WHAT TO DO: In the entries below, find the line containing "namespace Sys2Proof.Machine" and the line containing "change ((s.put F.TB_ERR_NS_NS". Copy those two lines and everything between them exactly, and only that.

○ ○ ○ ○ ○ ○ ○

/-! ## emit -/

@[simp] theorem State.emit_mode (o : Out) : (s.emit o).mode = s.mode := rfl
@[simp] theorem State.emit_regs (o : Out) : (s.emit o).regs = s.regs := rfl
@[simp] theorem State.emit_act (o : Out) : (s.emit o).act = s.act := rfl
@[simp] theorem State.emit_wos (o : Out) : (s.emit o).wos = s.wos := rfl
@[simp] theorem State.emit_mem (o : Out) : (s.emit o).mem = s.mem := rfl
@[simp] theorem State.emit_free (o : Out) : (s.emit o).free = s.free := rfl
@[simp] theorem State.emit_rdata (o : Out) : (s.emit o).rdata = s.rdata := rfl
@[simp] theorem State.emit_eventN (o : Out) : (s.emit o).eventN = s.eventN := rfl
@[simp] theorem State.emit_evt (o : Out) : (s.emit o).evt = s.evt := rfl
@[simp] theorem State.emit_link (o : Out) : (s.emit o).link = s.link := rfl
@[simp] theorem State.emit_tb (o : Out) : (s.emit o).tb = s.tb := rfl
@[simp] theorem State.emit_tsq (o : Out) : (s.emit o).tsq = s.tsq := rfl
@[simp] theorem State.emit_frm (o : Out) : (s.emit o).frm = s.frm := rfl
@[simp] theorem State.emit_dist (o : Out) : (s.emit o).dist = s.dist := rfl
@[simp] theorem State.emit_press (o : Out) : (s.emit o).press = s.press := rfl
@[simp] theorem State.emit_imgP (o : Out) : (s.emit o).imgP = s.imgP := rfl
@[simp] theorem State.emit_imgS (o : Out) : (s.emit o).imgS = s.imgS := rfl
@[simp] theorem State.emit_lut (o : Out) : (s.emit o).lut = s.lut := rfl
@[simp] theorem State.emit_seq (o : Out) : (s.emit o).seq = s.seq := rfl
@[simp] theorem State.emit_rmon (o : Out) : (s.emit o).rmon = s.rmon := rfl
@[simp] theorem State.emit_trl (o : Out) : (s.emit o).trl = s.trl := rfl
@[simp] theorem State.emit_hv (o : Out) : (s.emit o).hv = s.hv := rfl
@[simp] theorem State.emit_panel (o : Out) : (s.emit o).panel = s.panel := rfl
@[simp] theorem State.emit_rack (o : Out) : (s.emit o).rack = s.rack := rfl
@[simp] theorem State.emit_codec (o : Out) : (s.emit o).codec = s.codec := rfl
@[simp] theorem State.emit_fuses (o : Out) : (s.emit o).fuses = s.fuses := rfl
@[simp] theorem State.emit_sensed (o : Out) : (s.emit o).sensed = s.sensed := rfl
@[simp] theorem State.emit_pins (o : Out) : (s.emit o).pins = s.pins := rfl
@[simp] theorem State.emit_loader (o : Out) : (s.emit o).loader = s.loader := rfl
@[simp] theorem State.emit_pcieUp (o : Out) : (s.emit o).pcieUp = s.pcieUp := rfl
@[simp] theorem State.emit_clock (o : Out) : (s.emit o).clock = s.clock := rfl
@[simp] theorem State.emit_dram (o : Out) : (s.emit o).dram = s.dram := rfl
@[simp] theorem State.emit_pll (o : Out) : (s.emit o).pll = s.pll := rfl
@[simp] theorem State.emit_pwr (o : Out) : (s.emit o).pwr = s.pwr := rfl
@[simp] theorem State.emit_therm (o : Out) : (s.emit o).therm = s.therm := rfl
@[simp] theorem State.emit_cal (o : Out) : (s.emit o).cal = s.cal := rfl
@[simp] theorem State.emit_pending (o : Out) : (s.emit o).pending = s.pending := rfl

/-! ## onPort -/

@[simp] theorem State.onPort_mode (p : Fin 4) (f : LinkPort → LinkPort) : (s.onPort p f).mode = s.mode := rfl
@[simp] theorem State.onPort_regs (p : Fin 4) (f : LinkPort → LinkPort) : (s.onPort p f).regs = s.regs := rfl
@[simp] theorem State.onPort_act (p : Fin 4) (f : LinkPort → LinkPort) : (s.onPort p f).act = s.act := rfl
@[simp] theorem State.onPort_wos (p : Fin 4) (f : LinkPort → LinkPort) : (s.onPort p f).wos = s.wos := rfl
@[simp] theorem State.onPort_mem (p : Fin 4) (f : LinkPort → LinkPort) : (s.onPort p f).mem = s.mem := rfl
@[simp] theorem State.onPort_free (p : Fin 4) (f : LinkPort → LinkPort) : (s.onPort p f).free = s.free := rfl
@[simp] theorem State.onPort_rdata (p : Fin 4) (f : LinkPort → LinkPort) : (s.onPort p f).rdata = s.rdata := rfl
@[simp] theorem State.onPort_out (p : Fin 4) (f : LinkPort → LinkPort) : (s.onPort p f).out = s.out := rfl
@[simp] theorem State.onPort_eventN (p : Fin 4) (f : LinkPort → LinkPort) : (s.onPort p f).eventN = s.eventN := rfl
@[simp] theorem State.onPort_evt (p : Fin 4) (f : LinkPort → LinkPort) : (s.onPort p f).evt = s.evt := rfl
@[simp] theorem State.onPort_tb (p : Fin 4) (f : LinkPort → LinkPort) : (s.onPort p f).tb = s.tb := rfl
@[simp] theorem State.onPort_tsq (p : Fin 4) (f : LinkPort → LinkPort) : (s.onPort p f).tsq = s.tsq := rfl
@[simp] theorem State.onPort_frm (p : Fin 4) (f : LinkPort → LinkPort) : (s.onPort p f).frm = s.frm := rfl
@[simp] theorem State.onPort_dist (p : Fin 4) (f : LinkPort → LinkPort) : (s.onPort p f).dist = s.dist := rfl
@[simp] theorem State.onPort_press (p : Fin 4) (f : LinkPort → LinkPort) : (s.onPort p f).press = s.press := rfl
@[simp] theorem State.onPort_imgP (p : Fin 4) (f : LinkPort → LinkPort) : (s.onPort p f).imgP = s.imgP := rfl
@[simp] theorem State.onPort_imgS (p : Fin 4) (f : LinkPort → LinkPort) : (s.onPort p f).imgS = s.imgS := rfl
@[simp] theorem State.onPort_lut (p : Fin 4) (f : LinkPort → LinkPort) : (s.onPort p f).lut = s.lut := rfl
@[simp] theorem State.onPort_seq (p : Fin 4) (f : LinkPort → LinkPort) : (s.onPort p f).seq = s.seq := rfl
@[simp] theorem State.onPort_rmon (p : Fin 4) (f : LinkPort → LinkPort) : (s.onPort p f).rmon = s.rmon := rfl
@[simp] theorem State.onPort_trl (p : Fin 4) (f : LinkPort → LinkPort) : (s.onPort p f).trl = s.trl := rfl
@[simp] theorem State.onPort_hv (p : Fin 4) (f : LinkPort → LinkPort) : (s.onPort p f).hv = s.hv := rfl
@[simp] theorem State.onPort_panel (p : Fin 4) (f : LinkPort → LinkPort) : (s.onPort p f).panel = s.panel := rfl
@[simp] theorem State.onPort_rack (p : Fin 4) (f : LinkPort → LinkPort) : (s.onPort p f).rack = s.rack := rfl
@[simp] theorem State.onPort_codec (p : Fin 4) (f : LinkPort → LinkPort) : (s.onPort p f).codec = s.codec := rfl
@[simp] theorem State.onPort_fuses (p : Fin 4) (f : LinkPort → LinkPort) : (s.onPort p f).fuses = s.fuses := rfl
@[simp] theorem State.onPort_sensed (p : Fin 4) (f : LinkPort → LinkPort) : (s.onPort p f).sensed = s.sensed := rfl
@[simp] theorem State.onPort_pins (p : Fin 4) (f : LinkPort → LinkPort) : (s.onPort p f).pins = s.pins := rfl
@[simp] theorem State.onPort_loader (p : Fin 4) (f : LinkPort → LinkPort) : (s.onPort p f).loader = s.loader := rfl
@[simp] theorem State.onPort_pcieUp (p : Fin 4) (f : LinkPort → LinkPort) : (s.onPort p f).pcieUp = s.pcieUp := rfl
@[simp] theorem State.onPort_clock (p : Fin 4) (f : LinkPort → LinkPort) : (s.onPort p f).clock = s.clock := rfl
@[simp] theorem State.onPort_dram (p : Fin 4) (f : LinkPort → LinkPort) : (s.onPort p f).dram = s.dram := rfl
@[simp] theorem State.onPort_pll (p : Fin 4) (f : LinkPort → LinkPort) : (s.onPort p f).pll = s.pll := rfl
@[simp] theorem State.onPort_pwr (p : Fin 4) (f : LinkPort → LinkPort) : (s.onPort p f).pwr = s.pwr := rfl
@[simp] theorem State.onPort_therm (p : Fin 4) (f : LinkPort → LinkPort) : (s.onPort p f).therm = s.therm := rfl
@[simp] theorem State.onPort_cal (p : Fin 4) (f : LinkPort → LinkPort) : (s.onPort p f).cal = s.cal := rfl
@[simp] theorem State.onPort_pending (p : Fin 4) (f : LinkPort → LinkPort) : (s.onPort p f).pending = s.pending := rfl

○ ○ ○ ○ ○ ○ ○

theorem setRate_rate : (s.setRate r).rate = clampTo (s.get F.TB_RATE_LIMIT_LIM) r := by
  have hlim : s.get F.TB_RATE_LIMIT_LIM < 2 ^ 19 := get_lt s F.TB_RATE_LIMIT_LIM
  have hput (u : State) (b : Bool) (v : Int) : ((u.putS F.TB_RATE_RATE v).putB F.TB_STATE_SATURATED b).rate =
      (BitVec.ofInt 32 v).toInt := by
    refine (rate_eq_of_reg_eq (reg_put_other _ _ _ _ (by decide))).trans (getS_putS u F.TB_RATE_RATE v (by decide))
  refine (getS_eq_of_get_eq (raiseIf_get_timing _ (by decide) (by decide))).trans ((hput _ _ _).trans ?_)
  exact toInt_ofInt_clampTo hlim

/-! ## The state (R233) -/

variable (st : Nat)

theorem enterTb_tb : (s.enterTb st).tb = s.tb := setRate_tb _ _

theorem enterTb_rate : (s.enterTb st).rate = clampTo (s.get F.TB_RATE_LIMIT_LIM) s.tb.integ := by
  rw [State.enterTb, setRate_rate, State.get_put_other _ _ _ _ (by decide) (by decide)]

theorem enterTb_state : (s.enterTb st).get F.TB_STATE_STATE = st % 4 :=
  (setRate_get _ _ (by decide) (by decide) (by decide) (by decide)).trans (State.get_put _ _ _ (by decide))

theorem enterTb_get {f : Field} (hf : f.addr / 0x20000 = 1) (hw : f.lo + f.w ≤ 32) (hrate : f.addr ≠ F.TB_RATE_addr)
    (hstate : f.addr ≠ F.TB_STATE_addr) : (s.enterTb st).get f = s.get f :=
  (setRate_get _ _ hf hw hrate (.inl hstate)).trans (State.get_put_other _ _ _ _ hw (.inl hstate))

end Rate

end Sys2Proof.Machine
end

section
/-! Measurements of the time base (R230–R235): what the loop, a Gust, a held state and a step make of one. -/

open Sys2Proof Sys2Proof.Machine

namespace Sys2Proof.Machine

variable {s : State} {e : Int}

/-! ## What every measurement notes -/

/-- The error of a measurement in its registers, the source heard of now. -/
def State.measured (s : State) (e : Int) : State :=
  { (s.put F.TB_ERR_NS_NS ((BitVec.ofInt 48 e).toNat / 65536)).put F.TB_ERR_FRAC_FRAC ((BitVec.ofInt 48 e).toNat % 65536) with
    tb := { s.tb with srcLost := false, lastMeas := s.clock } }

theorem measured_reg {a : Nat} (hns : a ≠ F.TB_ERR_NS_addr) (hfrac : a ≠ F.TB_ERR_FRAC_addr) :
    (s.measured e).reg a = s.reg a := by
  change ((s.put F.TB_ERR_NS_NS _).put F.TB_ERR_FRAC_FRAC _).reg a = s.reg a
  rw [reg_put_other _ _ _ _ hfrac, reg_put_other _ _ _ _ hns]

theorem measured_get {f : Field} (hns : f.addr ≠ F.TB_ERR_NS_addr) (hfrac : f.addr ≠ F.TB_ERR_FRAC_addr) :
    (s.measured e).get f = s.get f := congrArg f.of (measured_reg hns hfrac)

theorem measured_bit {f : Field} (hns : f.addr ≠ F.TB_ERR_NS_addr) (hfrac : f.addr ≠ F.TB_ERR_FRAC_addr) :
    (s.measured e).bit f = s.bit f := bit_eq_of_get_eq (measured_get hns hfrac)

○ ○ ○ ○ ○ ○ ○

WRITTEN RESPONSE:
namespace Sys2Proof.Machine

variable {s : State} {e : Int}

/-! ## What every measurement notes -/

/-- The error of a measurement in its registers, the source heard of now. -/
def State.measured (s : State) (e : Int) : State :=
  { (s.put F.TB_ERR_NS_NS ((BitVec.ofInt 48 e).toNat / 65536)).put F.TB_ERR_FRAC_FRAC ((BitVec.ofInt 48 e).toNat % 65536) with
    tb := { s.tb with srcLost := false, lastMeas := s.clock } }

theorem measured_reg {a : Nat} (hns : a ≠ F.TB_ERR_NS_addr) (hfrac : a ≠ F.TB_ERR_FRAC_addr) :
    (s.measured e).reg a = s.reg a := by
  change ((s.put F.TB_ERR_NS_NS _).put F.TB_ERR_FRAC_FRAC _).reg a = s.reg a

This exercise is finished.